## [To do]
Search each line below for the word "ppsDiscard" and list those that contain it.

## [Stored items]
------------------------------------------------
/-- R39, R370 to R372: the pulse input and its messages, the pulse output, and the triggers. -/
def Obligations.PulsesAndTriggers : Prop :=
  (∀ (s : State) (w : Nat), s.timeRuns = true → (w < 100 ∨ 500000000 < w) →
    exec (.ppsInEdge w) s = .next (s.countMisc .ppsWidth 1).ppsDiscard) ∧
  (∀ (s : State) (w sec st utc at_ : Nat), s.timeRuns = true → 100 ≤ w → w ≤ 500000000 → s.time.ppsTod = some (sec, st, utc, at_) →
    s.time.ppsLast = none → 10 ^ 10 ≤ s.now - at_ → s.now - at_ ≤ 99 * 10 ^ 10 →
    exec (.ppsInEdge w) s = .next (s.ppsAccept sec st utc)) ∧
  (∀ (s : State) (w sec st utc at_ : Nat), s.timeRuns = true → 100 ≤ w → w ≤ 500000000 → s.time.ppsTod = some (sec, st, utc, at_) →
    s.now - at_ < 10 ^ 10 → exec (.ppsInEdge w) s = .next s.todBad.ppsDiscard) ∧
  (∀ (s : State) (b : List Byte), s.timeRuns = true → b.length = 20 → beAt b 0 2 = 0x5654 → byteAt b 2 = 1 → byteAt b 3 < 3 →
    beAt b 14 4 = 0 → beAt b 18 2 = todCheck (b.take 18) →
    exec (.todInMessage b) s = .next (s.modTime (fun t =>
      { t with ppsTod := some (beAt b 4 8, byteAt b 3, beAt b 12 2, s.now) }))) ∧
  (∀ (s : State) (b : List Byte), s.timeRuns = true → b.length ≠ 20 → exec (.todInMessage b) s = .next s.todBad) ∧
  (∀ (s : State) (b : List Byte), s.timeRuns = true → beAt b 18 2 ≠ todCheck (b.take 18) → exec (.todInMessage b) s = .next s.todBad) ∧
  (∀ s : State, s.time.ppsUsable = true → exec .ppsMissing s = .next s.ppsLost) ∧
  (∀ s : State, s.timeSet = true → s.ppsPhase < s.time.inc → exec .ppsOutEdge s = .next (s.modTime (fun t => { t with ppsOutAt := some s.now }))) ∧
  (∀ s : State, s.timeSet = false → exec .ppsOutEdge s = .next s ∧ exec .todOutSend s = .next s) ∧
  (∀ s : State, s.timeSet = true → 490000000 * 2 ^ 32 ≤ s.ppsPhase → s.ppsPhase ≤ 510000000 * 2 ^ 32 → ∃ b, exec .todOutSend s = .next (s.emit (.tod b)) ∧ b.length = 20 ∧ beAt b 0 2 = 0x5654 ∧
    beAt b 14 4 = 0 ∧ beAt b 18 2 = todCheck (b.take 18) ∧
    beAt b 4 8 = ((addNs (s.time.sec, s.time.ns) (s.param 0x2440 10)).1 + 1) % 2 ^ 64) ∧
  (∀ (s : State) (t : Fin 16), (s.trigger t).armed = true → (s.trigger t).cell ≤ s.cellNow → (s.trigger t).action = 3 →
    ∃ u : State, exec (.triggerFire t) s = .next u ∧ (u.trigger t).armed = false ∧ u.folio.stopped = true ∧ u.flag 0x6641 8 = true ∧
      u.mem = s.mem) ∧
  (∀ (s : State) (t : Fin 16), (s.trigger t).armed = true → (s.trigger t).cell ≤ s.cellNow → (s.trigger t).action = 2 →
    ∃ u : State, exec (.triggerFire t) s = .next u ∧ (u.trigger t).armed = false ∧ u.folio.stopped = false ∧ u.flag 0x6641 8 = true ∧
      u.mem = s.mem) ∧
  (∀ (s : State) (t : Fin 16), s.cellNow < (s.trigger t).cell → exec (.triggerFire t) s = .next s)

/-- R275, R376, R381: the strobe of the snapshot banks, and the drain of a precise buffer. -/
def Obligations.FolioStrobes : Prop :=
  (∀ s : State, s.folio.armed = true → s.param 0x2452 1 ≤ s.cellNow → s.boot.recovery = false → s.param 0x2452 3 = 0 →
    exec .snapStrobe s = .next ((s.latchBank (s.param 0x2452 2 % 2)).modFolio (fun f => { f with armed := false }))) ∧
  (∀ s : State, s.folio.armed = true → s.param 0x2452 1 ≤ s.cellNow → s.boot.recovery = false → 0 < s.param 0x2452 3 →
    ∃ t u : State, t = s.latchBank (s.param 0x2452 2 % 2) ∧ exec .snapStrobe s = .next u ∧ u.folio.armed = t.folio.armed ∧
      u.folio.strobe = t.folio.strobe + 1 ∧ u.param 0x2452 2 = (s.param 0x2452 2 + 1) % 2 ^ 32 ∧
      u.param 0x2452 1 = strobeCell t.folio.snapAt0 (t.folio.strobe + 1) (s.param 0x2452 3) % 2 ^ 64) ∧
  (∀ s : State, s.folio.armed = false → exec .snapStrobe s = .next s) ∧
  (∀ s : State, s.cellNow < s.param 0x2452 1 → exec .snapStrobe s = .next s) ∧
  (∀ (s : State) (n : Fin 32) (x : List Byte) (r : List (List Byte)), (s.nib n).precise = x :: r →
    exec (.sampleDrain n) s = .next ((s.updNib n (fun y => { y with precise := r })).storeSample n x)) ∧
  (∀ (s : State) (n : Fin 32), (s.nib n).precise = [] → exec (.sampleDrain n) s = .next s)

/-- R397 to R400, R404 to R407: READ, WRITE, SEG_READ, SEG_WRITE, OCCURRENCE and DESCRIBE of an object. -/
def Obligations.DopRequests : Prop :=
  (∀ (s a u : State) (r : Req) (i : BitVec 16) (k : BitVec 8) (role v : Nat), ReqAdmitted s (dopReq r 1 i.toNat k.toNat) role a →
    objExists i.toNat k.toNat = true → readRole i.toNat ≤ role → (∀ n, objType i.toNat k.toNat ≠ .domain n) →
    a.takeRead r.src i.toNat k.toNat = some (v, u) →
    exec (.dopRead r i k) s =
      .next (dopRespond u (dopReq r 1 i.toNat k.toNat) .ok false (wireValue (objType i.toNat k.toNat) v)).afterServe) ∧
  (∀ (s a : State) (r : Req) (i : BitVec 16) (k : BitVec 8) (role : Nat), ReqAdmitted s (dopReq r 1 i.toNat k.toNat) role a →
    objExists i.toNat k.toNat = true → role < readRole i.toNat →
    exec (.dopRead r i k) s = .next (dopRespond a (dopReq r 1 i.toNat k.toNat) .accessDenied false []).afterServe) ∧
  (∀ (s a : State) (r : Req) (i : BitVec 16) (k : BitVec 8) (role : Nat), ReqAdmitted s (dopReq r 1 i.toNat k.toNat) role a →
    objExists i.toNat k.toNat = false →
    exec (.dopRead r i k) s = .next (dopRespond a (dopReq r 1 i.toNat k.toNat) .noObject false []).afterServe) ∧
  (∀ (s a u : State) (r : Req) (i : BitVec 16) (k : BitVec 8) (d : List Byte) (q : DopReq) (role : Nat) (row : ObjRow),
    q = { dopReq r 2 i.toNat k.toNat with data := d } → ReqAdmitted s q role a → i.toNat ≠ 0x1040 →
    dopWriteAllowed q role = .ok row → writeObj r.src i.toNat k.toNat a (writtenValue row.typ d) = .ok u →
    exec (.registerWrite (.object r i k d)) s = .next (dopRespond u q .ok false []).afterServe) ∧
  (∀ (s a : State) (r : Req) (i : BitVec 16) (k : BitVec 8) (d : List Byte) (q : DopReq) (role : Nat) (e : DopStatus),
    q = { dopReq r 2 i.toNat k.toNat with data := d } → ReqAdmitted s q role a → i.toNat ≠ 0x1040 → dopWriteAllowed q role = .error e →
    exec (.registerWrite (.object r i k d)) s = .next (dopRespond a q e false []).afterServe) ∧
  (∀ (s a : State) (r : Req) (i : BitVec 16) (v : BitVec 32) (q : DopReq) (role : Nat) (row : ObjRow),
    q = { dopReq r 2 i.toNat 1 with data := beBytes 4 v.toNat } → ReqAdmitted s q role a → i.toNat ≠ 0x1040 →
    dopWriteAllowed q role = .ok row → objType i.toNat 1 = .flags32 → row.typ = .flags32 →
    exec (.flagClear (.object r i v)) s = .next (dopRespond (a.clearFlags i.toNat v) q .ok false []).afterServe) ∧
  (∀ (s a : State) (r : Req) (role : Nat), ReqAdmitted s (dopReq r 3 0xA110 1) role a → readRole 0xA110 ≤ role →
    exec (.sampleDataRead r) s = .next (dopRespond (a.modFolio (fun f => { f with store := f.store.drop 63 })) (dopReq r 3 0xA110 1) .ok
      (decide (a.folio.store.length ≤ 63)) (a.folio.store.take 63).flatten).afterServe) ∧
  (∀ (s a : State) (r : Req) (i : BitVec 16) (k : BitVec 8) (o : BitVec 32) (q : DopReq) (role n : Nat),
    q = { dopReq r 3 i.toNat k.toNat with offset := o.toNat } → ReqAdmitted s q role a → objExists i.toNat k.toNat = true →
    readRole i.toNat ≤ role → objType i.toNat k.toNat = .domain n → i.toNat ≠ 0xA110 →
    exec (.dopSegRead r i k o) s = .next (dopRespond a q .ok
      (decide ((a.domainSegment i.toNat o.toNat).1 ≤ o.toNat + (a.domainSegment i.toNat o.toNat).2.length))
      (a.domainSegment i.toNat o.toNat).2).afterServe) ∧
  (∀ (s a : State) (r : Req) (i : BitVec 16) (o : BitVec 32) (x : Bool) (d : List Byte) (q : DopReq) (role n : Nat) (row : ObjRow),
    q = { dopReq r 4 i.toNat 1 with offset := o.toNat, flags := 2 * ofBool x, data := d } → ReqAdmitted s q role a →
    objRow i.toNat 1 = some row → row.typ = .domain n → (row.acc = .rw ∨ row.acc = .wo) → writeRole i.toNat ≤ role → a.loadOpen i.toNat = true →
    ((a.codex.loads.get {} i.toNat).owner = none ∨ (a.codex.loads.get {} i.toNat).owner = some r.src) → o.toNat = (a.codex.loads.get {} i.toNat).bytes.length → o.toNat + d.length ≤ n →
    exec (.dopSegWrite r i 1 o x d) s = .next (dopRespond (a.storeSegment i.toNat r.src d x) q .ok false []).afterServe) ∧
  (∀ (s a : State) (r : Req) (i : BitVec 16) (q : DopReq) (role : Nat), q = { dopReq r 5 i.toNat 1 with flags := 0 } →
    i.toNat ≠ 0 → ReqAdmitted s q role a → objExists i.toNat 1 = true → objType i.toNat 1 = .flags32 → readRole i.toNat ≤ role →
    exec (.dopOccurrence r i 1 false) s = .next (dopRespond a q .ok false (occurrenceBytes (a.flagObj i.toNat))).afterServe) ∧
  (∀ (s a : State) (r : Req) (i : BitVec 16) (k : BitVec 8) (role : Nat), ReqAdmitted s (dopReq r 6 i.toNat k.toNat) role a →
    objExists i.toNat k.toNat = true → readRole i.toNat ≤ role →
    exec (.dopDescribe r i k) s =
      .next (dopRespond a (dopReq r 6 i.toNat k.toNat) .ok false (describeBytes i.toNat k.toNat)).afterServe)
------------------------------------------------
## [Solution to the problem]
    exec (.ppsInEdge w) s = .next (s.countMisc .ppsWidth 1).ppsDiscard) ∧
    s.now - at_ < 10 ^ 10 → exec (.ppsInEdge w) s = .next s.todBad.ppsDiscard) ∧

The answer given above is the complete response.